On Tue, Nov 19, 2024 at 04:08:24PM -0800, Suren Baghdasaryan wrote:
> Current implementation does not set detached flag when a VMA is first
> allocated. This does not represent the real state of the VMA, which is
> detached until it is added into mm's VMA tree. Fix this by marking new
> VMAs as detached and resetting detached flag only after VMA is added
> into a tree.
> Introduce vma_mark_attached() to make the API more readable and to
> simplify possible future cleanup when vma->vm_mm might be used to
> indicate detached vma and vma_mark_attached() will need an additional
> mm parameter.
>
> Signed-off-by: Suren Baghdasaryan <surenb@google.com>

I tested this (whole series) locally and on real hardware and did a kernel
compile on real hardware just to be sure :)) and all looks good.
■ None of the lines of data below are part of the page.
-- ==== Sys2Proof/Tests/Slice0.lean ====
section
/-!
SUPPORT. Tests/Slice0.lean: our own tests. The words are written out from the encoding tables of the spec (R30, R33-R38, R41, R45), the expected
results of the steps from the rules the comments name, and the witnesses show for every statement with hypotheses a state and operands that meet them.
-/
set_option maxRecDepth 100000
set_option exponentiation.threshold 2000
namespace Sys2Proof.Tests
open Sys2Proof Sys2Proof.Machine Sys2Proof.Machine.Claims

/-- The guard !p5. -/
abbrev g5 : Guard := { inv := true, pred := 5 }
/-- The guard p0: always. -/
abbrev g0 : Guard := { inv := false, pred := 0 }
/-- A control word's head without extra cycles, quiet mark and literal. -/
abbrev h0 : CtlHead := { xstall := 0, quiet := false, lit := .none }
/-- The same with the quiet mark. -/
abbrev hq : CtlHead := { xstall := 0, quiet := true, lit := .none }
abbrev rx (n : BitVec 6) : Src := .reg { cls := .x, idx := n } false

/-! ## Well-formedness refuses each limit -/

theorem test_wf_register_index : Instr.wf (.moveToRegister g0 (.imm 1) { cls := .j, idx := 16 }) = false := by decide
theorem test_wf_source_index : Instr.wf (.iaPass g0 (.reg { cls := .k, idx := 8 } false) false) = false := by decide
theorem test_wf_hold : Instr.wf (.moveToRegister g0 (.reg { cls := .x, idx := 1 } true) { cls := .x, idx := 2 }) = false := by decide
theorem test_wf_hold_stream : Instr.wf (.moveToStream g0 (.reg { cls := .x, idx := 1 } true) 2) = false := by decide
theorem test_wf_source_socket : Instr.wf (.iaPass g0 (.port 20 0 false) false) = false ∧ Instr.wf (.iaPass g0 (.port 0 0 false) false) = false := by decide
theorem test_wf_source_port : Instr.wf (.iaPass g0 (.port 10 2 false) false) = false ∧ Instr.wf (.iaPass g0 (.port 6 3 false) false) = false := by decide
theorem test_wf_immediate : Instr.wf (.iaPass g0 (.imm 0x800) false) = false := by decide
theorem test_wf_operand_socket : Instr.wf (.moveToOperand g0 (.imm 1) 20 0) = false ∧ Instr.wf (.moveToOperand g0 (.imm 1) 0 0) = false := by decide
theorem test_wf_bra : Instr.wf (.ctlBra h0 0) = false := by decide
theorem test_wf_brp : Instr.wf (.ctlBrp h0 3 false 0) = false := by decide
theorem test_wf_loop_body : Instr.wf (.ctlLoop h0 0 0 1 0) = false := by decide
theorem test_wf_loop_stages : Instr.wf (.ctlLoop h0 1 7 1 0) = false := by decide
theorem test_wf_loop_no_literal : Instr.wf (.ctlLoop h0 1 0 1 5) = false := by decide
theorem test_wf_loop_short_literal : Instr.wf (.ctlLoop { h0 with lit := .w32 } 1 0 1 0x80000000) = false := by decide
theorem test_wf_lend : Instr.wf (.ctlLend h0 0) = false := by decide
theorem test_wf_wait : Instr.wf (.ctlWait h0 16 true) = false := by decide
theorem test_wf_fmt_field : Instr.wf (.ctlFmt h0 6 0) = false := by decide
theorem test_wf_fmt_value : Instr.wf (.ctlFmt h0 0 3) = false ∧ Instr.wf (.ctlFmt h0 2 5) = false := by decide
theorem test_wf_legal : Instr.wf (.ctlLoop { h0 with lit := .w32 } 1 6 1 0xFFFFFFFF80000000) = true ∧ Instr.wf (.iaPass g0 (.port 10 1 true) false) = true ∧
    Instr.wf (.ctlWait h0 63 false) = true := by decide

/-! ## Decoding -/

/-- The control words of R33: op in bits 25:21, xstall 31:29, quiet 28, literal form 27:26 (R30). -/
theorem test_decode_control : ∀ e ∈ ([(0x30000000, .ctlNop { xstall := 1, quiet := true, lit := .none }), (0x00200005, .ctlStall h0 5), (0x005FFFFF, .ctlBra h0 0x1FFFFF),
    (0x00670004, .ctlBrp h0 3 true 4), (0x0080000A, .ctlBri h0 10), (0x00A00010, .ctlCall h0 16), (0x00C00000, .ctlRet h0), (0x00E0064B, .ctlLoop h0 3 1 11 0),
    (0x01000003, .ctlLend h0 3), (0x01200000, .ctlLbrk h0), (0x0142C000, .ctlWait h0 5 true), (0x01600000, .ctlTrap h0), (0x01820004, .ctlFmt h0 2 4),
    (0x01A00000, .ctlUiret h0), (0x01C00000, .ctlStrokeend h0), (0x01E00000, .ctlHalt h0), (0x02000000, .ctlSret h0)] : List (BitVec 32 × Instr)),
    (decodeCtl e.1 0).toOption = some e.2 := by decide

/-- The moves of R38: a register (class 10:8, index 7:2), a stream (bit 11, register 10:7), an operand port (bit 12, socket 11:7, port 1:0). -/
theorem test_decode_moves : ∀ e ∈ ([(0x0400A31C, .moveToRegister g0 (.imm 5) { cls := .p, idx := 7 }), (0x0400A980, .moveToStream g0 (.imm 5) 3),
    (0x0400B501, .moveToOperand g0 (.imm 5) 10 1)] : List (BitVec 32 × Instr)), (decodeMove e.1 none).toOption = some e.2 := by decide

/-- The sources of R37: register with hold, port with hold, immediate −1, stream with peek, receive queue, completion queue. -/
theorem test_decode_sources : ∀ e ∈ ([(0x0041111C, .reg { cls := .v, idx := 1 } false), (0x0001911C, .reg { cls := .x, idx := 1 } true), (0x0265111C, .port 6 2 true),
    (0x05FFF11C, .imm (-1)), (0x061C111C, .stream 3 true false), (0x0690111C, .recvq 2 false false), (0x0704111C, .cq true false)] : List (BitVec 32 × Src)),
    (decodeMove e.1 none).toOption = some (.iaPass g0 e.2 true) := by decide

/-- Patterns that R49 calls no instruction, each refused by its own name. -/
theorem test_decode_refusals : ∀ e ∈ ([(0x0140111C, .sourceClass), (0x0090111C, .sourceIndex), (0x0001311C, .sourceBits), (0x0200111C, .sourceSocket),
    (0x0212111C, .sourcePort), (0x0500111C, .sourceLiteral), (0x0780111C, .sourceKind), (0x0400B000, .destSocket), (0x0400B084, .destPort),
    (0x0400B0A4, .destCode), (0x0400A500, .destClass), (0x0400A420, .destIndex), (0x0400A001, .destBits), (0x00018004, .hold)] : List (BitVec 32 × DecodeError)),
    decodeMove e.1 none = .error e.2 := by
  intro e he
  fin_cases he <;> rfl
theorem test_decode_control_refusals : ∀ e ∈ ([(0x0C000000, .controlLit), (0x02200000, .controlOp), (0x00000001, .controlBits), (0x00E003C0, .controlLimit)] :
    List (BitVec 32 × DecodeError)), decodeCtl e.1 0 = .error e.2 := by
  intro e he
  fin_cases he <;> rfl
The code looks sensible, so:

Reviewed-by: Lorenzo Stoakes <lorenzo.stoakes@oracle.com>

> ---
>  include/linux/mm.h               | 27 ++++++++++++++++++++-------
>  kernel/fork.c                    |  4 ++++
>  mm/memory.c                      |  2 +-
>  mm/vma.c                         |  6 +++---
>  mm/vma.h                         |  2 ++
>  tools/testing/vma/vma_internal.h | 17 ++++++++++++-----
>  6 files changed, 42 insertions(+), 16 deletions(-)
>
> diff --git a/include/linux/mm.h b/include/linux/mm.h
> index 737c003b0a1e..dd1b6190df28 100644
> --- a/include/linux/mm.h
> +++ b/include/linux/mm.h
> @@ -808,12 +808,21 @@ static inline void vma_assert_locked(struct vm_area_struct *vma)
>  		vma_assert_write_locked(vma);
>  }
>
> -static inline void vma_mark_detached(struct vm_area_struct *vma, bool detached)
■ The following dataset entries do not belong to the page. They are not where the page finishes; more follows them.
/-- Phases of a take in a lane (Table 4.4): its snapshot delivered, started with its copy-in made, its signature posted. -/
inductive TakePhase where
  | delivered | running | posted
  deriving DecidableEq, Repr, Inhabited

/-- A command that the runtime of a lane has issued and tracks (R84, R179): part of its task's retained state. -/
structure Tracked where
  channel : Nat
  token : Nat
  envelope : Bytes
  /-- status and result once complete -/
  done : Option (Nat × Bytes) := none
  /-- to be issued again: discarded, or resolved as lost (R84, R179) -/
  again : Bool := false
  deriving DecidableEq, Repr, Inhabited

/-- A task's retained state in a lane as it stood at a copy-in, to which an abandoned or unvoted take returns (R113, R216). -/
structure Saved where
  vars : Tbl Bytes := []
  held : Tbl Bytes := []
  nextToken : Tbl Nat := []
  tracked : List Tracked := []
  seenEpoch : Option Nat := none
  deriving DecidableEq, Repr, Inhabited

/-- A lane runtime's full time in a take (R447): the last extended time, in ns since 1970 TAI, and the step sum that goes with it. -/
structure FullTime where
  last : Int := 0
  lastSum : Int := 0
  deriving DecidableEq, Repr, Inhabited

/-- A take in a lane, from delivery to posting. -/
structure LaneTake where
  task : Nat
  take : Nat
  epoch : Nat
  /-- activation instant, deadline and start offset -/
  t0 : Nat
  deadline : Nat
  readyAt : Nat
  phase : TakePhase
  snapshot : Bytes
  forceArea : Bytes
  /-- cue area: cue, state code, firings (R338) -/
  cueArea : List (Nat × Nat × Nat) := []
  /-- innermost call first; empty once the entry function has returned -/
  frames : List Frame := []
  faultWord : Nat := 0
  faultAt : Option (Nat × Nat) := none
  /-- the task's retained state at copy-in, and its variables as copy-in left them -/
  saved : Saved := {}
  before : Tbl Bytes := []
  inputs : Tbl InputState := []
  commands : List (Nat × Bytes) := []
  cues : List (Nat × Bytes) := []
  records : List (Nat × Nat × Bytes) := []
  /-- the runtime's full time, from copy-in on -/
  fullTime : FullTime := {}
  deriving DecidableEq, Repr, Inhabited

/-- A record of a take's serialisation (Table 4.5). -/
structure SerialRecord where
  identity : Nat
  tag : Nat
  value : Bytes
  deriving DecidableEq, Repr, Inhabited

/-- A published version of a task's output image (R196, R197). -/
structure Version where
  task : Nat
  take : Nat
  /-- logical publication instant -/
  publishedAt : Nat
  values : Tbl Bytes
  deriving DecidableEq, Repr, Inhabited

/-- Lane states (Table 4.9), in the order of their codes. -/
inductive LaneState where
  | voting | isolated | restarting | ready | transferring | probation | retired | stopped
  deriving DecidableEq, Repr, Inhabited

/-- The health counters of Table 4.12; non-volatile. -/
structure LaneHealth where
  majority : Nat := 0
  dissents : Nat := 0
  missing : Nat := 0
  faultMemory : Nat := 0
  faultSnapshot : Nat := 0
  faultTrap : Nat := 0
  faultWatchdog : Nat := 0
  faultClock : Nat := 0
  corrected : Nat := 0
  isolations : Nat := 0
  reshootsStarted : Nat := 0
  reshootsCompleted : Nat := 0
  reshootsFailed : Nat := 0
  response : Tbl Nat := []
  twoLane : Nat := 0
  testsRun : Nat := 0
  testsFailed : Nat := 0
  deriving DecidableEq, Repr, Inhabited

/-- One task's progress in a reshoot (Table 4.10). -/
structure ReshootTask where
  /-- exports of the voting lanes -/
  exports : Tbl Bytes := []
  abandoned : Nat := 0
  imported : Bool := false
  passed : Bool := false
  /-- the event task was idle at the reshoot start, or its first take since then has been voted: exports may run -/
  exportable : Bool := false
  deriving DecidableEq, Repr, Inhabited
> +static inline void vma_mark_attached(struct vm_area_struct *vma)
> +{
> +	vma->detached = false;
> +}
> +
> +static inline void vma_mark_detached(struct vm_area_struct *vma)
>  {
>  	/* When detaching vma should be write-locked */
> -	if (detached)
> -		vma_assert_write_locked(vma);
> -	vma->detached = detached;
> +	vma_assert_write_locked(vma);
> +	vma->detached = true;
> +}
> +
> +static inline bool is_vma_detached(struct vm_area_struct *vma)
> +{
> +	return vma->detached;
>  }
>
>  static inline void release_fault_lock(struct vm_fault *vmf)
> @@ -844,8 +853,8 @@ static inline void vma_end_read(struct vm_area_struct *vma) {}
>  static inline void vma_start_write(struct vm_area_struct *vma) {}
>  static inline void vma_assert_write_locked(struct vm_area_struct *vma)
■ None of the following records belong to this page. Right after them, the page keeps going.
-- ==== Sys2Proof/Machine/Ops.lean ====
section
/-! DEFINITION. The operations that every block shares: the model's time and the local clock, draws of free values, the axes of
the module's condition, and the making of recorder entries. -/

namespace Sys2Proof.Machine

/-! ### Time (log entry 6): half-nanoseconds -/

/-- µs, ms and s in half-nanoseconds. -/
def micro (n : Nat) : Nat := 2000 * n
def milli (n : Nat) : Nat := 2000000 * n
def second (n : Nat) : Nat := 2000000000 * n

/-- The instant moved on to a due instant, if it lies ahead (log entry 11). -/
def reach (t : Nat) (s : State) : State := { s with time := max s.time t }

/-- GF clock periods counted at the Gaffer (R89). -/
def gfCount (s : State) : Nat := s.time / 5

/-- One ns, and one s, in the local clock's units of 2⁻³² ns (R435). -/
def nsUnit : Nat := 2 ^ 32
def secUnit : Nat := 1000000000 * 2 ^ 32

/-- The local clock at an instant not before its last setting: the addend once for each 4 ns period of TM (R436). -/
def clockAt (c : ClockSt) (t : Nat) : Nat := c.value + c.addend * (t / 8 - c.asOf / 8)

/-- The local clock now, in 2⁻³² ns since 1970 TAI. -/
def localNow (s : State) : Nat := clockAt s.clock s.time

/-- Its seconds, nanoseconds and fraction (R435). -/
def localSeconds (s : State) : Nat := localNow s / secUnit
def localNanos (s : State) : Nat := localNow s % secUnit / nsUnit
def localFraction (s : State) : Nat := localNow s % nsUnit

/-- Whole ns of a local time. -/
def toNs (v : Nat) : Nat := v / nsUnit

/-- Local time of TAI seconds and nanoseconds. -/
def ofTai (sec ns : Nat) : Nat := sec * secUnit + ns * nsUnit

/-- Seconds (8 bytes) and nanoseconds (4 bytes) of a local time, as completions carry them. -/
def taiBytes (v : Nat) : Bytes := le 8 (v / secUnit) ++ le 4 (v % secUnit / nsUnit)

/-- The first instant at which the clock has reached a local time. -/
def instantOf (c : ClockSt) (v : Nat) : Nat :=
  if v ≤ c.value then c.asOf else 8 * (c.asOf / 8 + (v - c.value + c.addend - 1) / c.addend)

/-- The instant moved on until the local clock reads at least `v`. -/
def reachLocal (v : Nat) (s : State) : State := reach (instantOf s.clock v) s

/-- The activation timer at an instant and now: the local clock without its steps (R191). -/
def timerAt (c : ClockSt) (t : Nat) : Nat := c.timer + c.addend * (t / 8 - c.asOf / 8)
def timerNow (s : State) : Nat := timerAt s.clock s.time

/-- The first instant at which the activation timer has reached a value. -/
def timerInstant (s : State) (v : Nat) : Nat :=
  let c := s.clock
  if v ≤ c.timer then c.asOf else 8 * (c.asOf / 8 + (v - c.timer + c.addend - 1) / c.addend)

/-- µs in the local clock's units. -/
def usUnit : Nat := 1000 * 2 ^ 32

/-- The local clock set to a value now (R442). -/
def setLocal (v : Nat) (s : State) : State :=
  { s with clock := { s.clock with value := v, timer := timerNow s, asOf := s.time } }

/-- The addend changed from now on. -/
def setAddend (a : Nat) (s : State) : State :=
  { s with clock := { s.clock with value := localNow s, timer := timerNow s, asOf := s.time, addend := a } }

/-! ### Free values and outputs -/

/-- The next free value of a run (log entry 1). -/
def drawn (s : State) : Nat := Config.entropy s.draws

/-- The state after one draw. -/
def afterDraw (s : State) : State := { s with draws := s.draws + 1 }

/-- Something leaves the module (log entry 7). -/
def emit (o : Output) (s : State) : State := { s with out := s.out ++ [o] }

/-! ### Changing one block -/

def modModule (f : ModuleSt → ModuleSt) (s : State) : State := { s with module := f s.module }
def modClock (f : ClockSt → ClockSt) (s : State) : State := { s with clock := f s.clock }
def modRecorder (f : RecorderSt → RecorderSt) (s : State) : State := { s with recorder := f s.recorder }
def modTrust (f : TrustSt → TrustSt) (s : State) : State := { s with trust := f s.trust }
def modMbx (f : MbxSt → MbxSt) (s : State) : State := { s with mbx := f s.mbx }
def modTest (f : TestSt → TestSt) (s : State) : State := { s with test := f s.test }
def modVoter (f : VoterSt → VoterSt) (s : State) : State := { s with voter := f s.voter }
def modProg (f : ProgSt → ProgSt) (s : State) : State := { s with prog := f s.prog }
def modAct (f : ActSt → ActSt) (s : State) : State := { s with act := f s.act }
def modPos (f : PosSt → PosSt) (s : State) : State := { s with pos := f s.pos }
def modSafety (f : SafetySt → SafetySt) (s : State) : State := { s with safety := f s.safety }
def modSignal (f : SignalSt → SignalSt) (s : State) : State := { s with signal := f s.signal }
def modPair (f : PairSt → PairSt) (s : State) : State := { s with pair := f s.pair }
def modNet (f : NetSt → NetSt) (s : State) : State := { s with net := f s.net }
def modMvb (f : MvbSt → MvbSt) (s : State) : State := { s with mvb := f s.mvb }
def modUpdate (f : UpdSt → UpdSt) (s : State) : State := { s with update := f s.update }

/-- One lane changed. -/
def modLane (l : Lane) (f : LaneSt → LaneSt) (s : State) : State :=
  { s with voter := { s.voter with lanes := s.voter.lanes.modify l f } }

/-- One lane. -/
def laneOf (s : State) (l : Lane) : LaneSt := s.voter.lanes.get l

/-! ### The axes (Table 3.12) -/

/-- Code of the module state. -/
def ModuleState.code : ModuleState → Nat
  | .stowed => 0 | .booting => 1 | .proving => 2 | .service => 3 | .maintenance => 4 | .lockout => 5 | .halted => 6

/-- Code of the time state. -/
def TimeState.code : TimeState → Nat
  | .unset => 0 | .locked => 1 | .holdover => 2

/-- Code of the position state. -/
def PositionState.code : PositionState → Nat
  | .invalid => 0 | .degraded => 1 | .valid => 2

/-- Code of the pair role. -/
def PairRole.code : PairRole → Nat
  | .solo => 0 | .active => 1 | .standby => 2

/-- Code of the program axis. -/
def ProgramState.code : ProgramState → Nat
  | .empty => 0 | .stopped => 1 | .running => 2 | .recutPending => 3

/-- Code of a lane state (Table 4.9). -/
def LaneState.code : LaneState → Nat
  | .voting => 0 | .isolated => 1 | .restarting => 2 | .ready => 3 | .transferring => 4 | .probation => 5 | .retired => 6
  | .stopped => 7

/-- Code of a cue state (Table 9.9). -/
def CueState.code : CueState → Nat
  | .idle => 0 | .armed => 1 | .fired => 2 | .missed => 3 | .disabled => 4

/-- The mailbox interface exists: every state but Stowed, Booting and Halted (Table 17.1). -/
def hasMailbox (s : State) : Bool :=
  s.module.state = .proving || s.module.state = .service || s.module.state = .maintenance || s.module.state = .lockout

/-- Booting has lasted a number of µs: the boot chain has passed the step with that bound (Tables 2.2 and 17.4). -/
def bootedFor (s : State) (us : Nat) : Bool := s.module.state = .booting && s.module.bootAt + micro us ≤ s.time

/-- The ECN and MVB ports are active: from step 5 of the boot chain on (R28, Table 17.4; log entry 121). -/
def portsActive (s : State) : Bool := hasMailbox s || bootedFor s 700000

/-- The Slipstream ports are lit: from step 4 of the boot chain on, when Slate has its keys (R28, R511, Table 17.4; log entry 121). -/
def slipLit (s : State) : Bool := hasMailbox s || bootedFor s 250000

/-- A lane belongs to the voting set: it votes, or is stopped with the others (log entry 12). -/
def inVotingSet (l : LaneSt) : Bool := l.state = .voting || l.state = .stopped

/-- Lanes voting: bit 0 A, bit 1 B, bit 2 C. -/
def votingMask (s : State) : Nat := laneMask fun l => inVotingSet (laneOf s l)

/-- How many lanes a mask names. -/
def maskCount (m : Nat) : Nat := bit (hasBit m 0) + bit (hasBit m 1) + bit (hasBit m 2)

/-- Two lanes vote (R129). -/
def twoLane (s : State) : Bool := maskCount (votingMask s) = 2

/-- Forcing axis: the force table holds an entry (R209). -/
def forced (s : State) : Bool := !s.prog.forces.isEmpty

/-- Recorder axis: a freeze is in force (R480). -/
def frozen (s : State) : Bool :=
  match s.recorder.freeze with
  | some f => f.since.isSome
  | none => false

/-- Proven standstill as any chapter uses it (R296). -/
def standstill (s : State) : Bool := s.safety.standstill

/-- The program runs: Running or Recut-pending. -/
def programRuns (s : State) : Bool := s.prog.state = .running || s.prog.state = .recutPending

/-- The partner is present and reports no reason (R251). -/
def partnerReady (s : State) : Bool := s.pair.present && s.pair.partnerReasons = 0

/-- Not ready for takeover, as MODULE_STATUS flags bit 2 shows it (R251). -/
def notReady (s : State) : Bool :=
  match s.pair.role with
  | .solo => true
  | .active => !partnerReady s
  | .standby => s.pair.reasons != 0

/-- A tamper or power-loss latch is set (R61). -/
def latchSet (s : State) : Bool := s.trust.lull.tamper || s.trust.lull.powerLoss

/-- Un-enrolled: no operator anchor (R41). -/
def unenrolled (s : State) : Bool := s.trust.anchor.isNone

/-- The flags of MODULE_STATUS (Table 3.11). -/
def moduleFlags (s : State) : Nat :=
  bit (forced s) + 2 * bit (latchSet s) + 4 * bit (notReady s) + 8 * bit s.trust.ownerLock + 16 * bit (unenrolled s)

/-! ### The running image -/

/-- An image slot. -/
def slotOf (s : State) (n : Nat) : ImageSlot := if n = 0 then s.prog.slot0 else s.prog.slot1

/-- An image slot changed. -/
def modSlot (n : Nat) (f : ImageSlot → ImageSlot) (s : State) : State :=
  modProg (fun p => if n = 0 then { p with slot0 := f p.slot0 } else { p with slot1 := f p.slot1 }) s

/-- The image in the running slot. -/
def runningImage (s : State) : Option Image := (slotOf s s.prog.slot).image

/-- A task of an image. -/
def taskRec (i : Image) (t : Nat) : Option TaskRec := i.tasks.find? fun r => r.task = t

/-- A task of the running image. -/
def runningTask (s : State) (t : Nat) : Option TaskRec := (runningImage s).bind fun i => taskRec i t

/-- The owner of a voted channel in the running image (R160). -/
def channelOwner (s : State) (k : Nat) : Option Nat :=
  (runningImage s).bind fun i => (i.tasks.find? fun r => hasBit r.channels k).map TaskRec.task

/-! ### Activation origins (Table 14.1) -/

/-- One pulse of a pulse origin: 2 flow reception, 4 MVB reception, 5 filter delivery, 6 module event, 7 command. The sources with
that origin and index see it at the next clock that is evaluated (SOURCE_DETECTION). -/
def pulse (origin index : Nat) (s : State) : State :=
  modAct (fun a => { a with sources := a.sources.map fun p =>
    if p.2.origin = origin && p.2.index = index then (p.1, { p.2 with pulses := p.2.pulses + 1 }) else p }) s

/-! ### Recorder entries (chapter 15) -/

/-- Units of a bucket's deficit that one record draws: what the recorder counts as one token (R476, log entry 13). -/
def tokenUnit : Nat := 2000000000

/-- A bucket's deficit at an instant, filled at `rate` tokens a second. -/
def Bucket.at (b : Bucket) (rate t : Nat) : Nat := b.deficit - rate * (t - b.asOf)

/-- Whether a bucket of a depth is above zero at an instant. -/
def Bucket.open (b : Bucket) (rate depth t : Nat) : Bool := b.at rate t < depth * tokenUnit

/-- The bucket after one token has been drawn. -/
def Bucket.draw (b : Bucket) (rate t : Nat) : Bucket := ⟨b.at rate t + tokenUnit, t⟩

/-- Whole tokens in a bucket, for RECORDER_STATUS. -/
def Bucket.tokens (b : Bucket) (rate depth t : Nat) : Nat := (depth * tokenUnit - b.at rate t) / tokenUnit

/-- One ring. -/
def ringOf (r : RecorderSt) : Ring → RingSt
  | .general => r.general
  | .juridical => r.juridical

/-- One ring changed. -/
def modRing (g : Ring) (f : RingSt → RingSt) (r : RecorderSt) : RecorderSt :=
  match g with
  | .general => { r with general := f r.general }
  | .juridical => { r with juridical := f r.juridical }

/-- Record slots of a ring (Table 1.9). -/
def ringSlots : Ring → Nat
  | .general => 8347648
  | .juridical => 32768

/-- What a record is made of. -/
structure RecordFields where
  cls : Nat
  source : Nat
  origin : Nat
  task : Nat
  epoch : Nat
  payload : Bytes

/-- The 128 bytes of a record (Table 15.1): made now, with a sequence. -/
def recordBytes (s : State) (seq : Nat) (f : RecordFields) : Bytes :=
  let flags := bit (forced s) + 2 * s.clock.state.code + 8 * s.pos.state.code + 32 * bit (s.pair.role = .standby)
  let h := le 8 seq ++ le 8 (localSeconds s) ++ le 4 (localNanos s) ++ le 2 f.cls ++ le 2 f.source ++ leInt 8 s.pos.counter ++
    le 4 f.epoch ++ le 1 f.task ++ le 1 flags ++ le 1 f.origin ++ [0] ++ padTo 80 f.payload
  h ++ le 4 (crc32 h) ++ le 4 (seq % 2 ^ 32 ^^^ 0x5245584B)

/-- Classes that draw no token and are never suppressed: RECORDER, CLEAR and SUPPRESSED (R476). -/
def freeClass (c : Nat) : Bool := c = 0x20 || c = 0x21 || c = 0x22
>  		{ mmap_assert_write_locked(vma->vm_mm); }
> -static inline void vma_mark_detached(struct vm_area_struct *vma,
> -				     bool detached) {}
> +static inline void vma_mark_attached(struct vm_area_struct *vma) {}
> +static inline void vma_mark_detached(struct vm_area_struct *vma) {}
>
>  static inline struct vm_area_struct *lock_vma_under_rcu(struct mm_struct *mm,
>  		unsigned long address)
> @@ -878,7 +887,10 @@ static inline void vma_init(struct vm_area_struct *vma, struct mm_struct *mm)
>  	vma->vm_mm = mm;
>  	vma->vm_ops = &vma_dummy_vm_ops;
>  	INIT_LIST_HEAD(&vma->anon_vma_chain);
> -	vma_mark_detached(vma, false);
> +#ifdef CONFIG_PER_VMA_LOCK
> +	/* vma is not locked, can't use vma_mark_detached() */
> +	vma->detached = true;
> +#endif
>  	vma_numab_state_init(vma);
>  	vma_lock_init(vma);
>  }
> @@ -1073,6 +1085,7 @@ static inline int vma_iter_bulk_store(struct vma_iterator *vmi,
>  	if (unlikely(mas_is_err(&vmi->mas)))
>  		return -ENOMEM;
>
> +	vma_mark_attached(vma);
>  	return 0;
>  }
>
> diff --git a/kernel/fork.c b/kernel/fork.c
> index 7823797e31d2..f0cec673583c 100644
> --- a/kernel/fork.c
> +++ b/kernel/fork.c
> @@ -465,6 +465,10 @@ struct vm_area_struct *vm_area_dup(struct vm_area_struct *orig)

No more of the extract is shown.